Un siècle d’histoire du christianisme en France
 
 
Comme d’autres, les responsables de la Société d’histoire religieuse de la France ont éprouvé le besoin de jeter, suivant les termes de Marc Venard, « un regard en arrière sur les progrès et les acquis de ce secteur de la discipline historique au cours du siècle écoulé, en particulier du côté des problématiques et des méthodes ». C’est à quoi fut voué le colloque annuel de la Société en 1999. Les actes paraissent dans la dernière livraison de la Revue d’histoire de l’Église de France. Le nombre des auteurs est trop considérable pour que nous puissions ici les citer tous. Le volume de l’ouvrage (plus de 490 pages d’articles et de résumés), l’ampleur des investigations qu’il rassemble, des sources revisitées aux objets les plus neufs, en font un instrument de travail appelé à durer. (Revue d’histoire de l’Église de France, « Un siècle d’histoire du christianisme en France.

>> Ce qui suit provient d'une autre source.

theorem send_keep {fr : List Part} {s0 : State} (s : State) (code dst : Nat) (body : List Byte) (hs : Keep fr s0 s) (hp : sub [.sys, .hie] fr = true := by exact sub_of ‹sub _ _ = true› rfl) : Keep fr s0 (s.send code dst body).1 := by
  unfold State.send
  split
  · rename_i h
    exact ⟨fun i => have j := hs.inv i; ⟨j.1, j.2, j.3, j.4, by simp only [State.noteFill_hie, State.onHie_hie, List.length_append, List.length_singleton]; omega, j.6⟩, hs.pend, hs.sec, hs.only_of (qs := _) hp (fun p h => by cases p <;> first | exact absurd (by decide) h | rfl), hs.log.trans (LogLe.same rfl rfl rfl)⟩
  · exact noteOvf_keep _ _ hs

theorem cmdDone_keep {fr : List Part} {s0 : State} (s : State) (port : Nat) (slot : Nat) (st : Status) (at_ : Nat) (hs : Keep fr s0 s) (hp : sub [.sys, .hie] fr = true := by exact sub_of ‹sub _ _ = true› rfl) : Keep fr s0 (State.cmdDone s port slot st at_) := by
  unfold State.cmdDone
  try dsimp only
  repeat' first | exact sub_of hp rfl | (with_reducible first | assumption | apply send_keep | refine pair_keep (by assumption) ?_) | split | intro _

theorem answer_keep {fr : List Part} {s0 : State} (s : State) (src : Src) (st : Status) (hs : Keep fr s0 s) (hp : sub [.sys, .hie, .mon] fr = true := by exact sub_of ‹sub _ _ = true› rfl) : Keep fr s0 (s.answer src st) := by
  unfold State.answer
  dsimp only
  apply mk_sys_keep
  repeat' first | exact sub_of hp rfl | (with_reducible first | assumption | apply count_keep | apply cmdDone_keep) | split

theorem gated_keep {fr : List Part} {s0 : State} (s : State) (k : SessId) (st : Status) (go : State → State × Status) (hs : Keep fr s0 s) (hgo : ∀ s, Keep fr s0 s → Keep fr s0 (go s).1) (hp : sub [.sys, .hie, .mon] fr = true := by exact sub_of ‹sub _ _ = true› rfl) : Keep fr s0 (State.gated s k st go) := by
  unfold State.gated
  try dsimp only
  repeat' first | exact sub_of hp rfl | (with_reducible first | assumption | apply answer_keep | apply hgo | refine pair_keep (by assumption) ?_) | split | intro _

theorem setPort_keep {fr : List Part} {s0 : State} (s : State) (p : PortId) (f : Port → Port) (hs : Keep fr s0 s) (hp : sub [.ports] fr = true := by exact sub_of ‹sub _ _ = true› rfl) : Keep fr s0 (State.setPort s p f) := by
  unfold State.setPort
  try dsimp only
  repeat' first | exact sub_of hp rfl | (with_reducible first | assumption | apply mk_ports_keep | refine pair_keep (by assumption) ?_) | split | intro _

theorem setPorts_keep {fr : List Part} {s0 : State} (s : State) (ps : List PortId) (f : Port → Port) (hs : Keep fr s0 s) (hp : sub [.ports] fr = true := by exact sub_of ‹sub _ _ = true› rfl) : Keep fr s0 (State.setPorts s ps f) := by
  unfold State.setPorts
  try dsimp only
  repeat' first | exact sub_of hp rfl | (with_reducible first | assumption | apply mk_ports_keep | refine pair_keep (by assumption) ?_) | split | intro _

theorem setBank_keep {fr : List Part} {s0 : State} (s : State) (b : BankId) (f : Bank → Bank) (hs : Keep fr s0 s) (hp : sub [.banks] fr = true := by exact sub_of ‹sub _ _ = true› rfl) : Keep fr s0 (State.setBank s b f) := by
  unfold State.setBank
  try dsimp only
  repeat' first | exact sub_of hp rfl | (with_reducible first | assumption | apply mk_banks_keep | refine pair_keep (by assumption) ?_) | split | intro _

theorem setSol_keep {fr : List Part} {s0 : State} (s : State) (p : PortId) (f : SolPort → SolPort) (hs : Keep fr s0 s) (hp : sub [.sol] fr = true := by exact sub_of ‹sub _ _ = true› rfl) : Keep fr s0 (State.setSol s p f) := by
  unfold State.setSol
  try dsimp only
  repeat' first | exact sub_of hp rfl | (with_reducible first | assumption | apply mk_ports_keep | apply mk_sol_keep | refine pair_keep (by assumption) ?_) | split | intro _

theorem mapSols_keep {fr : List Part} {s0 : State} (s : State) (f : PortId → SolPort → SolPort) (hs : Keep fr s0 s) (hp : sub [.sol] fr = true := by exact sub_of ‹sub _ _ = true› rfl) : Keep fr s0 (State.mapSols s f) := by
  unfold State.mapSols
  try dsimp only
  repeat' first | exact sub_of hp rfl | (with_reducible first | assumption | apply mk_ports_keep | apply mk_sol_keep | refine pair_keep (by assumption) ?_) | split | intro _

theorem settle_keep {fr : List Part} {s0 : State} (s : State) (p : PortId) (hs : Keep fr s0 s) (hp : sub [.ports] fr = true := by exact sub_of ‹sub _ _ = true› rfl) : Keep fr s0 (State.settle s p) := by
  unfold State.settle
  try dsimp only
  repeat' first | exact sub_of hp rfl | (with_reducible first | assumption | apply setPorts_keep | refine pair_keep (by assumption) ?_) | split | intro _

theorem countEdge_keep {fr : List Part} {s0 : State} (s : State) (p : PortId) (hs : Keep fr s0 s) (hp : sub [.sct] fr = true := by exact sub_of ‹sub _ _ = true› rfl) : Keep fr s0 (State.countEdge s p) := by
  unfold State.countEdge
  try dsimp only
  repeat' first | exact sub_of hp rfl | (with_reducible first | assumption | apply onSct_keep | refine pair_keep (by assumption) ?_) | split | intro _

theorem solEmit_keep {fr : List Part} {s0 : State} (s : State) (code : Nat) (p : PortId) (a : Int) (b : Int) (hs : Keep fr s0 s) (hp : sub [.sys, .log, .mon] fr = true := by exact sub_of ‹sub _ _ = true› rfl) : Keep fr s0 (State.solEmit s code p a b) := by
  unfold State.solEmit
  try dsimp only
  repeat' first | exact sub_of hp rfl | (with_reducible first | assumption | apply emit_keep | refine pair_keep (by assumption) ?_) | split | intro _

theorem finishOpen_keep {fr : List Part} {s0 : State} (s : State) (p : PortId) (seen : Option Nat) (cut : Bool) (hs : Keep fr s0 s) (hp : sub [.sys, .sol, .log, .mon] fr = true := by exact sub_of ‹sub _ _ = true› rfl) : Keep fr s0 (State.finishOpen s p seen cut) := by
  unfold State.finishOpen
  try dsimp only
  repeat' first | exact sub_of hp rfl | (with_reducible first | assumption | apply draw_keep | apply count_keep | apply emitAll_keep | apply setSol_keep | refine pair_keep (by assumption) ?_) | split | intro _

theorem finishClose_keep {fr : List Part} {s0 : State} (s : State) (p : PortId) (seen : Option Nat) (cut : Bool) (hs : Keep fr s0 s) (hp : sub [.sys, .sol, .log, .mon] fr = true := by exact sub_of ‹sub _ _ = true› rfl) : Keep fr s0 (State.finishClose s p seen cut) := by
  unfold State.finishClose
  try dsimp only
  repeat' first | exact sub_of hp rfl | (with_reducible first | assumption | apply draw_keep | apply emitAll_keep | apply setSol_keep | refine pair_keep (by assumption) ?_) | split | intro _

theorem onGroup_keep {fr : List Part} {s0 : State} (s : State) (g : GroupId) (f : Group → Group) (hs : Keep fr s0 s) (hp : sub [.sol] fr = true := by exact sub_of ‹sub _ _ = true› rfl) : Keep fr s0 (State.onGroup s g f) := by
  unfold State.onGroup
  try dsimp only
  repeat' first | exact sub_of hp rfl | (with_reducible first | assumption | apply onSol_keep | refine pair_keep (by assumption) ?_) | split | intro _

theorem dirtyMates_keep {fr : List Part} {s0 : State} (s : State) (p : PortId) (hs : Keep fr s0 s) (hp : sub [.sol] fr = true := by exact sub_of ‹sub _ _ = true› rfl) : Keep fr s0 (State.dirtyMates s p) := by
  unfold State.dirtyMates
  try dsimp only
  repeat' first | exact sub_of hp rfl | (with_reducible first | assumption | apply mapSols_keep | refine pair_keep (by assumption) ?_) | split | intro _

theorem headFollows_keep {fr : List Part} {s0 : State} (s : State) (p : PortId) (hs : Keep fr s0 s) (hp : sub [.ports, .sol] fr = true := by exact sub_of ‹sub _ _ = true› rfl) : Keep fr s0 (State.headFollows s p) := by
  unfold State.headFollows
  try dsimp only
  repeat' first | exact sub_of hp rfl | (with_reducible first | assumption | apply setSol_keep | apply settle_keep | refine pair_keep (by assumption) ?_) | split | intro _

theorem enterPhase_keep {fr : List Part} {s0 : State} (s : State) (p : PortId) (ph : Phase) (tick : Nat) (hs : Keep fr s0 s) (hp : sub [.ports, .sol] fr = true := by exact sub_of ‹sub _ _ = true› rfl) : Keep fr s0 (State.enterPhase s p ph tick) := by
  unfold State.enterPhase
  try dsimp only
  repeat' first | exact sub_of hp rfl | (with_reducible first | assumption | apply setSol_keep | apply settle_keep | apply dirtyMates_keep | apply headFollows_keep | refine pair_keep (by assumption) ?_) | split | intro _

theorem startHit_keep {fr : List Part} {s0 : State} (s : State) (p : PortId) (src : Option Src) (dur : Nat) (keep : Option (Option Nat)) (hs : Keep fr s0 s) (hp : sub [.sys, .ports, .sol, .log, .mon] fr = true := by exact sub_of ‹sub _ _ = true› rfl) : Keep fr s0 (State.startHit s p src dur keep) := by
  unfold State.startHit
  try dsimp only
  repeat' first | exact sub_of hp rfl | (with_reducible first | assumption | apply count_keep | apply setSol_keep | apply mapSols_keep | apply finishClose_keep | apply enterPhase_keep | refine pair_keep (by assumption) ?_) | split | intro _

theorem toRelease_keep {fr : List Part} {s0 : State} (s : State) (p : PortId) (hs : Keep fr s0 s) (hp : sub [.ports, .sol] fr = true := by exact sub_of ‹sub _ _ = true› rfl) : Keep fr s0 (State.toRelease s p) := by
  unfold State.toRelease
  try dsimp only
  repeat' first | exact sub_of hp rfl | (with_reducible first | assumption | apply setSol_keep | apply enterPhase_keep | refine pair_keep (by assumption) ?_) | split | intro _

theorem toHold_keep {fr : List Part} {s0 : State} (s : State) (p : PortId) (hs : Keep fr s0 s) (hp : sub [.ports, .sol] fr = true := by exact sub_of ‹sub _ _ = true› rfl) : Keep fr s0 (State.toHold s p) := by
  unfold State.toHold
  try dsimp only
  repeat' first | exact sub_of hp rfl | (with_reducible first | assumption | apply setSol_keep | apply enterPhase_keep | refine pair_keep (by assumption) ?_) | split | intro _
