theorem cmdDisengage_keep {fr : List Part} {s0 : State} (s : State) (hs : Keep fr s0 s) (hp : sub [.sys, .log, .hie, .mon, .sct] fr = true := by exact sub_of ‹sub _ _ = true› rfl) : Keep fr s0 (State.cmdDisengage s).1 := by
  unfold State.cmdDisengage
  try dsimp only
  repeat' first | exact sub_of hp rfl | (with_reducible first | assumption | apply sctEmit_keep | apply leaveAuto_keep | apply foldl_keep | apply foldl_fst_keep | refine pair_keep (by assumption) ?_) | split | intro _

theorem setSections_keep {fr : List Part} {s0 : State} (s : State) (is : List SectId) (on : Bool) (hs : Keep fr s0 s) (hp : sub [.sys, .log, .hie, .mon, .sct] fr = true := by exact sub_of ‹sub _ _ = true› rfl) : Keep fr s0 (State.setSections s is on).1 := by
  unfold State.setSections
  try dsimp only
  repeat' first | exact sub_of hp rfl | (with_reducible first | assumption | apply leaveAuto_keep | apply placeManual_keep | apply foldl_keep | apply foldl_fst_keep | refine pair_keep (by assumption) ?_) | split | intro _

theorem cmdSet2_keep {fr : List Part} {s0 : State} (s : State) (on : Bool) (hs : Keep fr s0 s) (hp : sub [.sys, .log, .hie, .mon, .sct] fr = true := by exact sub_of ‹sub _ _ = true› rfl) : Keep fr s0 (State.cmdSet2 s on).1 := by
  unfold State.cmdSet2
  try dsimp only
  repeat' first | exact sub_of hp rfl | (with_reducible first | assumption | apply noteOvf_keep | apply sctEmit_keep | apply setSections_keep | refine pair_keep (by assumption) ?_) | split | intro _

theorem cmdSctClr_keep {fr : List Part} {s0 : State} (s : State) (hs : Keep fr s0 s) (hp : sub [.sct] fr = true := by exact sub_of ‹sub _ _ = true› rfl) : Keep fr s0 (State.cmdSctClr s).1 := by
  unfold State.cmdSctClr
  try dsimp only
  repeat' first | exact sub_of hp rfl | (with_reducible first | assumption | apply onSct_keep | refine pair_keep (by assumption) ?_) | split | intro _

theorem cmdBcheck_keep {fr : List Part} {s0 : State} (s : State) (hs : Keep fr s0 s) (hp : sub [.sct] fr = true := by exact sub_of ‹sub _ _ = true› rfl) : Keep fr s0 (State.cmdBcheck s).1 := by
  unfold State.cmdBcheck
  try dsimp only
  repeat' first | exact sub_of hp rfl | (with_reducible first | assumption | apply onSct_keep | refine pair_keep (by assumption) ?_) | split | intro _

theorem sctGated_keep {fr : List Part} {s0 : State} (s : State) (k : SessId) (go : State → State × Option Status) (hs : Keep fr s0 s) (hgo : ∀ s, Keep fr s0 s → Keep fr s0 (go s).1) (hp : sub [.sys, .hie, .mon] fr = true := by exact sub_of ‹sub _ _ = true› rfl) : Keep fr s0 (State.sctGated s k go) := by
  unfold State.sctGated
  try dsimp only
  repeat' first | exact sub_of hp rfl | (with_reducible first | assumption | apply answer_keep | apply hgo | refine pair_keep (by assumption) ?_) | split | intro _

theorem atOnce_keep {fr : List Part} {s0 : State} (r : State × Status) (hs : Keep fr s0 r.1) (hp : sub [] fr = true := by exact sub_of ‹sub _ _ = true› rfl) : Keep fr s0 (atOnce r).1 := by
  unfold atOnce
  try dsimp only
  repeat' first | exact sub_of hp rfl | (with_reducible first | assumption | refine pair_keep (by assumption) ?_) | split | intro _

theorem execEngage_keep {fr : List Part} {s0 : State} (k : SessId) (s : State) (hs : Keep fr s0 s) (hp : sub [.sys, .log, .hie, .mon, .sct] fr = true := by exact sub_of ‹sub _ _ = true› rfl) : ∃ t, execEngage k s = .next t ∧ Keep fr s0 t := by
  unfold execEngage
  refine ⟨_, rfl, ?_⟩
  try dsimp only
  repeat' first | exact sub_of hp rfl | (with_reducible first | assumption | apply cmdEngage_keep | apply sctGated_keep | refine pair_keep (by assumption) ?_) | split | intro _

Bilan historiographique et perspectives », t. 86, n° 217, juillet-décembre 2000.)
 
Lucien Febvre, Luther et les Allemands
 
 
Le Bulletin de la Société de l’histoire du protestantisme français publie sous ce titre la traduction de l’importance postface que Peter Schöttler a donnée à la nouvelle traduction allemande de l’ouvrage classique de Lucien Febvre, parue aux éditions Campus-Verlag de Francfort en 1995. C’est une initiative que l’on ne peut que louer, car ce texte introduit excellemment à une lecture critique d’une des œuvres majeures de Febvre et en même temps la replace au cœur de débats historiographiques qui se poursuivent, des deux côtés du Rhin, sur l’héritage des Annales et l’« histoire des mentalités ». (Peter Schöttler, « Lucien Febvre et les Allemands », dans Bulletin de la Société de l’histoire du protestantisme français, t. 147, janvier-mars 2001, p. 9-66.)
 
Témoignage audiovisuel
 
 
Le Cahier international (n° 6) édité par le Centre d’études et de documentation de la Fondation Auschwitz (Bruxelles), consacre son numéro au témoignage audiovisuel des victimes des crimes et génocides nazis, avec, en particulier, une étude remarquable sur le documentaire Chronique couleur du ghetto de Lodz de Dariusz Jablonski, diffusé par Arte sous le titre le Photographe. Le fonds d’archives sur lequel repose une partie du film vient de la découverte chez un antiquaire viennois d’une valise de trois cent quatre-vingt-treize diapositives couleur prises dans le ghetto par l’intendant autrichien Walter Geneweil, maniaque de la technique photographique dont les images bannissent toute violence, ce qui suscite chez les survivants interrogés à ce propos la gêne et le sentiment qu’il n’est pas question de la même histoire. (Cahier international sur le témoignage audiovisuel, « Études sur le témoignage audiovisuel des victimes des crimes et génocides nazis », n° 6 », mars 2001.)
 
Religion et religiosité dans l’Allemagne nazie
 
 
Le dernier numéro de Social History s’ouvre sur un article où Richard Steigmann-Gall aborde enfin de front le lien, statistiquement constaté mais jamais vraiment expliqué, entre attachement confessionnel au protestantisme et vote pour le NSDAP. Entendons qu’il se propose, non d’aboutir en vingt pages à une conclusion nécessairement périlleuse, mais de susciter de nouvelles recherches où l’on ne se contente plus de penser que des protestants ont pu voter Hitler parce qu’ils n’étaient pas catholiques ou syndicalistes, mais bien pour des raisons touchant aux spécificités de leur religiosité et de leur culture. L’attraction si forte du parti nazi sur l’électorat protestant aux élections de 1932 et 1933 justifiait à tout le moins de poser la question. (R. Steigmann-Gall, « Apostasy or religiosity ? The cultuel meanings of the Protestant vote for Hitler », dans Social History, vol. 25-3, October 2000, p. 267-284.)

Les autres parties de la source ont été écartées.